## ENTRIES SUPPLIED
theorem witness_StepRunsDecoded_due : alsoDue.boot ≠ .off ∧ alsoDue.cur.active = false ∧ alsoDue.due = [inHand.cur] ∧
    (alsoDue.group 0 0).present = true ∧ (alsoDue.group 0 0).wg = inHand.cur.rd.wg ∧
    (inHand.cur.lanes.filter fun l => (alsoDue.thread 0 0 l).live) = [0, 1] ∧
    decode (inHand.cur.words.getD inHand.cur.next 0) = .ok (.addVi false 5 6 0x7D) ∧
    (({ alsoDue with cores := [] } : State).group 0 0).present = false := by decide

/-- The state in which a thread issues, as StepRunsDecoded and DecodeTraps name it. -/
noncomputable def selects (s : State) : State := ({ ({ s with sched := [] } : State).nextClock with late := [] } : State).beginParts

/-- A state that is to issue from core 0's first place. -/
theorem witness_StepRunsDecoded_turn : (let s := placed 0x0C14307D
    s.boot ≠ .off ∧ s.cur.active = false ∧ s.due = [] ∧ s.sched = [.clock []] ∧
    ((selects s).group 0 0).active = true ∧ ((selects s).group 0 0).live = [0] ∧
    (selects s).plan 0 0 0 = .chain [0] [0x0C14307D, 0, 0] ∧ ((selects s).thread 0 0 0).pos.word = 0 ∧
    (selects s).selectAll.2.length = 1) := by decide +kernel

theorem witness_StepRunsDecoded_alone : (let s := selects (placed 0x0C14307D)
    (s.cores.all fun k => decide (k.1 = 0) && k.2.groups.all fun g => decide (g.1 = 0)) = true ∧ (s.group 0 0).present = true ∧
    (∀ n < 4, s.pipeFree 0 0 n = true)) := by decide +kernel

theorem witness_DecodeTraps : StandsAlone (selects (placed 0x66000000)) 0 0 0 [0x66000000, 0, 0] :=
  ⟨by decide, by decide, by decide, by decide, by decide, by decide, by decide⟩

/-- A word for each clause of DecodeTraps, the privileged ones in a launch without privilege and PATOM on a part
without home atomic cores. -/
theorem witness_DecodeTraps_words :
    decode 0x66000000 = .error .reservedOpcode ∧ decode 0x00000001 = .error (.illegalEncoding (.nop false)) ∧
    decode 0x12041020 = .ok (.addB64 false 1 2 2) ∧ (Instr.addB64 false 1 2 2).legal 128 false = false ∧
    decode 0x64001020 = .ok (.ctxsv false 2 2) ∧ (Instr.ctxsv false 2 2).legal 128 false = true ∧ major 0x64001020 = 0x32 ∧
    (∃ i, decode 0x64140003 = .error (.haltqMode i)) ∧ decode 0x52081040 = .ok (.patom false 2 1 4 0) := by
  refine ⟨by decide, by decide, by decide, by decide, by decide, by decide, by decide, ⟨_, rfl⟩, by decide⟩

theorem witness_DecodeTraps_launch :
    ({ (placed 0) with launches := [(0, { job with priv := false })] } : State).launchOf 0 0 = { job with priv := false } ∧
    ({ (placed 0) with part := .mz9S } : State).absent (.patom false 2 1 4 0) = true ∧
    isPrefix 0x66000000 = false ∧ chainBit 0x64140003 = false := by decide

/-- Words for the clauses of DecodeTraps about prefixes and chains: SAT before NOP, a reserved kind, a chain bit in a
prefix, GUARD twice before NOP, a member of LS twice, and two members that write v1. -/
theorem witness_DecodeTraps_prefixes :
    isPrefix 0x7EA00000 = true ∧ isPrefix 0 = false ∧ accepts 0 (prefixKind 0x7EA00000) = false ∧
    isPrefix 0x7EC00000 = true ∧ 6 ≤ prefixKind 0x7EC00000 ∧ isPrefix 0xFE200003 = true ∧ chainBit 0xFE200003 = true ∧
    isPrefix 0x7E200003 = true ∧ accepts 0 (prefixKind 0x7E200003) = true ∧ chainBit 0x7E200003 = false ∧
    prefixKind 0x7E200003 < 6 ∧ reservedPayload 0x7E200003 = false ∧ decode 0x7E200003 = .ok (.guard 0 3) ∧
    (Instr.guard 0 3).legal 128 false = true ∧ isPrefix 0x80000000 = false ∧ chainBit 0x80000000 = true := by decide

theorem witness_DecodeTraps_chains :
    decode 0xBC203944 = .ok (.ld true 8 7 2 4 1 0) ∧ decode 0x3C203944 = .ok (.ld false 8 7 2 4 1 0) ∧
    distinctPipes [pipesOf 0xBC203944, pipesOf 0x3C203944] = false ∧
    decode 0x88041030 = .ok (.addVv true 1 2 3) ∧ decode 0x0C14307D = .ok (.addVi false 5 6 0x7D) ∧
    .v 1 ∈ (Instr.addVv true 1 2 3).writes false ∧ .v 1 ∈ (Instr.addVv false 1 2 3).writes false := by decide

theorem witness_DecodeTraps_portion : (selects (placed 0xFFFFFFFF)).plan 0 0 0 =
    .fault [0] [0xFFFFFFFF, 0, 0] { rank := 0, at_ := 0, first := 0 } := by decide +kernel

/-- The chain comes last of a merged issue group, and its threads have ended. -/
theorem witness_StepRunsDecoded_gone : (let s : State := { alsoDue with cores := [], merged := [inHand.cur] }
    s.boot ≠ .off ∧ s.cur.active = false ∧ s.due = [inHand.cur] ∧ inHand.cur.more = false ∧ s.merged ≠ []) := by decide

theorem witness_EventCounting_merged : ({ two with merged := [two.cur] } : State).merged ≠ [] ∧
    ({ two with cur := { two.cur with more := true } } : State).cur.more = true ∧ two.merged = [] ∧
    two.cur.more = false := by decide

theorem witness_ResetValues : (State.reset.flash.signed = true ∧ State.reset.fusedCounter ≤ State.reset.flash.version) ∧
    ¬ (({ State.reset with fusedCounter := 1 } : State).flash.signed = true ∧
      ({ State.reset with fusedCounter := 1 } : State).fusedCounter ≤ ({ State.reset with fusedCounter := 1 } : State).flash.version) := by
  decide

/-- The module without power. -/
def off : State := { State.reset with boot := .off }

theorem witness_MeaningsAnswer : off.boot = .off ∧ (∀ ts, off.sched ≠ .event .reset :: ts) ∧ step off = .fault .poweredOff :=
  ⟨rfl, fun _ => (List.cons_ne_nil _ _).symm, rfl⟩

theorem witness_MemoryReadsBack : Memory.wf (State.reset.poke 0 [1, 0, 2]).mem = true ∧
    (State.reset.poke 0 [1, 0, 2]).mem = [(0, 1), (2, 2)] := by decide

theorem witness_StepKeepsMemoryCanonical : (placed 0x0C14307D).sound = true ∧ ∃ t, step (placed 0x0C14307D) = .next t :=
  ⟨by decide, answers_of _ (by decide)⟩

/-- A core with debug enabled, and one whose trigger is armed for SNAP. -/
def watched : State := unit { dbgCtl := 1, snapCtl := 3 } pair2 [0, 1]

theorem witness_DebugMembers : watched.E ≠ [] ∧ (watched.core watched.cur.core).dbgCtl.getLsbD 0 = true ∧
    (two.core two.cur.core).dbgCtl.getLsbD 0 = false ∧
    (∃ k ∈ watched.cores, (k.2.snapCtl.getLsbD 0 && k.2.snapCtl.getLsbD 1) = true) ∧
    (∀ k ∈ two.cores, (k.2.snapCtl.getLsbD 0 && k.2.snapCtl.getLsbD 1) = false) := by decide
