-- ==== Sys2Proof/Syntax.lean ====
section
/-! DEFINITION. The instructions and events of the opcode table: one constructor of `Instr` per row, with the fields the
row's encoding names (spec/12_encoding.md R243 to R264), or, for an event, the data that says which one it is
(spec/95_what_each_step_holds.md). -/

namespace Sys2Proof
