-- ==== Sys2Proof/Machine/Operands.lean ====
section
/-! DEFINITION. Operand forms: conditions, field descriptors, pointer arithmetic, shift amounts, immediates, branch targets, lane and
element forms (spec/12_encoding.md Table 12.4; spec/13_scalar_instructions.md R270 to R279, R287 to R292; spec/14 R301, R308 to R314). -/

namespace Sys2Proof.Machine

/-- Integer conditions (Table 12.4): the signed ones compare S values, LTN and GEN compare U values (R273). -/
def condHolds {w : Nat} (c : Cond) (x y : BitVec w) : Bool :=
  match c with
  | .eq => x == y
  | .ne => x != y
  | .lt => x.slt y
  | .ge => !x.slt y
  | .ltn => x.ult y
  | .gen => !x.ult y

/-- A shift amount of a 64-bit shift: bits [5:0] (R270). -/
def shAmt64 (y : W64) : Nat := (y.extractLsb' 0 6).toNat
/-- A shift amount of a 32-bit shift: bits [4:0] (R303). -/
def shAmt32 (y : W32) : Nat := (y.extractLsb' 0 5).toNat

/-- Zero bits above the highest set bit (R270, R304). -/
def clz {w : Nat} (x : BitVec w) : Nat := if x.toNat = 0 then w else w - 1 - Nat.log2 x.toNat
/-- Set bits (R270, R304). -/
def popc {w : Nat} (x : BitVec w) : Nat := (List.range w).foldl (fun n i => if x.getLsbD i then n + 1 else n) 0

/-- The quotient and remainder of R271. -/
def divide (sgn : Bool) (x y : W64) : W64 × W64 :=
  if y = 0 then (BitVec.allOnes 64, x)
  else if sgn then (BitVec.ofInt 64 (x.toInt.tdiv y.toInt), BitVec.ofInt 64 (x.toInt.tmod y.toInt))
  else (BitVec.ofNat 64 (x.toNat / y.toNat), BitVec.ofNat 64 (x.toNat % y.toNat))

/-- The significant bits of the quotient's magnitude: 0 for a zero quotient and for division by zero (Table 13.1). -/
def quotientBits (sgn : Bool) (x y : W64) : Nat :=
  let q := if y = 0 then 0 else if sgn then (x.toInt.tdiv y.toInt).natAbs else x.toNat / y.toNat
  if q = 0 then 0 else Nat.log2 q + 1

/-- The latency of a division (Table 13.1): 12 + ⌈7q/16⌉. -/
def divLatency (sgn : Bool) (x y : W64) : Nat := 12 + (7 * quotientBits sgn x y + 15) / 16

/-- A field descriptor: position, and length cut to what is left (R272). -/
def fieldDesc (b : W64) : Nat × Nat :=
  let pos := (b.extractLsb' 0 6).toNat
  (pos, Nat.min (b.extractLsb' 8 7).toNat (64 - pos))

/-- The mask of a field (R272). -/
def fieldMask (len : Nat) : W64 := BitVec.ofNat 64 (2 ^ len - 1)

/-- BFX and BFXN (R272). -/
def bitFieldGet (sgn : Bool) (a b : W64) : W64 :=
  let (pos, len) := fieldDesc b
  let f := (a >>> pos) &&& fieldMask len
  if sgn && decide (0 < len) && f.getLsbD (len - 1) then f ||| ~~~(fieldMask len) else f

/-- BFI (R272). -/
def bitFieldPut (d a b : W64) : W64 :=
  let (pos, len) := fieldDesc b
  let m := fieldMask len <<< pos
  (d &&& ~~~m) ||| ((a <<< pos) &&& m)

/-- PointerAdd (R278): the sum with the tag kept, or the ADDR sub-code. -/
def pointerAdd (p : W64) (off : Int) : W64 ⊕ Nat :=
  if p.extractLsb' 48 4 ≠ 0 then .inr 1
  else
    let va : Int := (vaOf p : Int) + off
    if va < 0 ∨ (2 : Int) ^ 48 ≤ va then .inr 3 else .inl (effPtr p va)

/-- PTAG (R279). -/
def pointerTag (a b : W64) : W64 := b.extractLsb' 0 8 ++ b.extractLsb' 8 4 ++ a.extractLsb' 0 52
/-- PGET (R279). -/
def pointerGet (a : W64) : W64 := ((a.extractLsb' 52 4 ++ a.extractLsb' 56 8 : BitVec 12)).setWidth 64
/-- PSUB (R279). -/
def pointerSub (a b : W64) : W64 := BitVec.ofInt 64 ((vaOf a : Int) - vaOf b)

/-- LIM replaces one quarter (R276). -/
def limQuarter (d : W64) (q : BitVec 2) (imm : BitVec 16) : W64 :=
  (d &&& ~~~((0xFFFF : W64) <<< (16 * q.toNat))) ||| (imm.setWidth 64 <<< (16 * q.toNat))

/-- A branch target: PC + 4 × SignExt(DISP), modulo 2^48 (R287). -/
def target {w : Nat} (pc : Addr) (disp : BitVec w) : Addr := pc + (disp.signExtend 48 <<< 2)

/-- The truth value a compare writes (R273). -/
def allOrNone (b : Bool) : Pred := if b then 0xFFFF else 0

/-- A lane in bits [31:0] of a scalar register (R58). -/
def lo32 (x : W64) : W32 := x.extractLsb' 0 32
/-- A 32-bit result with bits [63:32] zero (R280). -/
def hi0 (x : W32) : W64 := x.setWidth 64

end Sys2Proof.Machine
end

## TASK STATEMENT
Please transcribe the data exactly from its first line. End with the line that contains "name it. -/".

## WRITTEN ANSWER
theorem witness_StepRunsDecoded_due : alsoDue.boot ≠ .off ∧ alsoDue.cur.active = false ∧ alsoDue.due = [inHand.cur] ∧
    (alsoDue.group 0 0).present = true ∧ (alsoDue.group 0 0).wg = inHand.cur.rd.wg ∧
    (inHand.cur.lanes.filter fun l => (alsoDue.thread 0 0 l).live) = [0, 1] ∧
    decode (inHand.cur.words.getD inHand.cur.next 0) = .ok (.addVi false 5 6 0x7D) ∧
    (({ alsoDue with cores := [] } : State).group 0 0).present = false := by decide

/-- The state in which a thread issues, as StepRunsDecoded and DecodeTraps name it. -/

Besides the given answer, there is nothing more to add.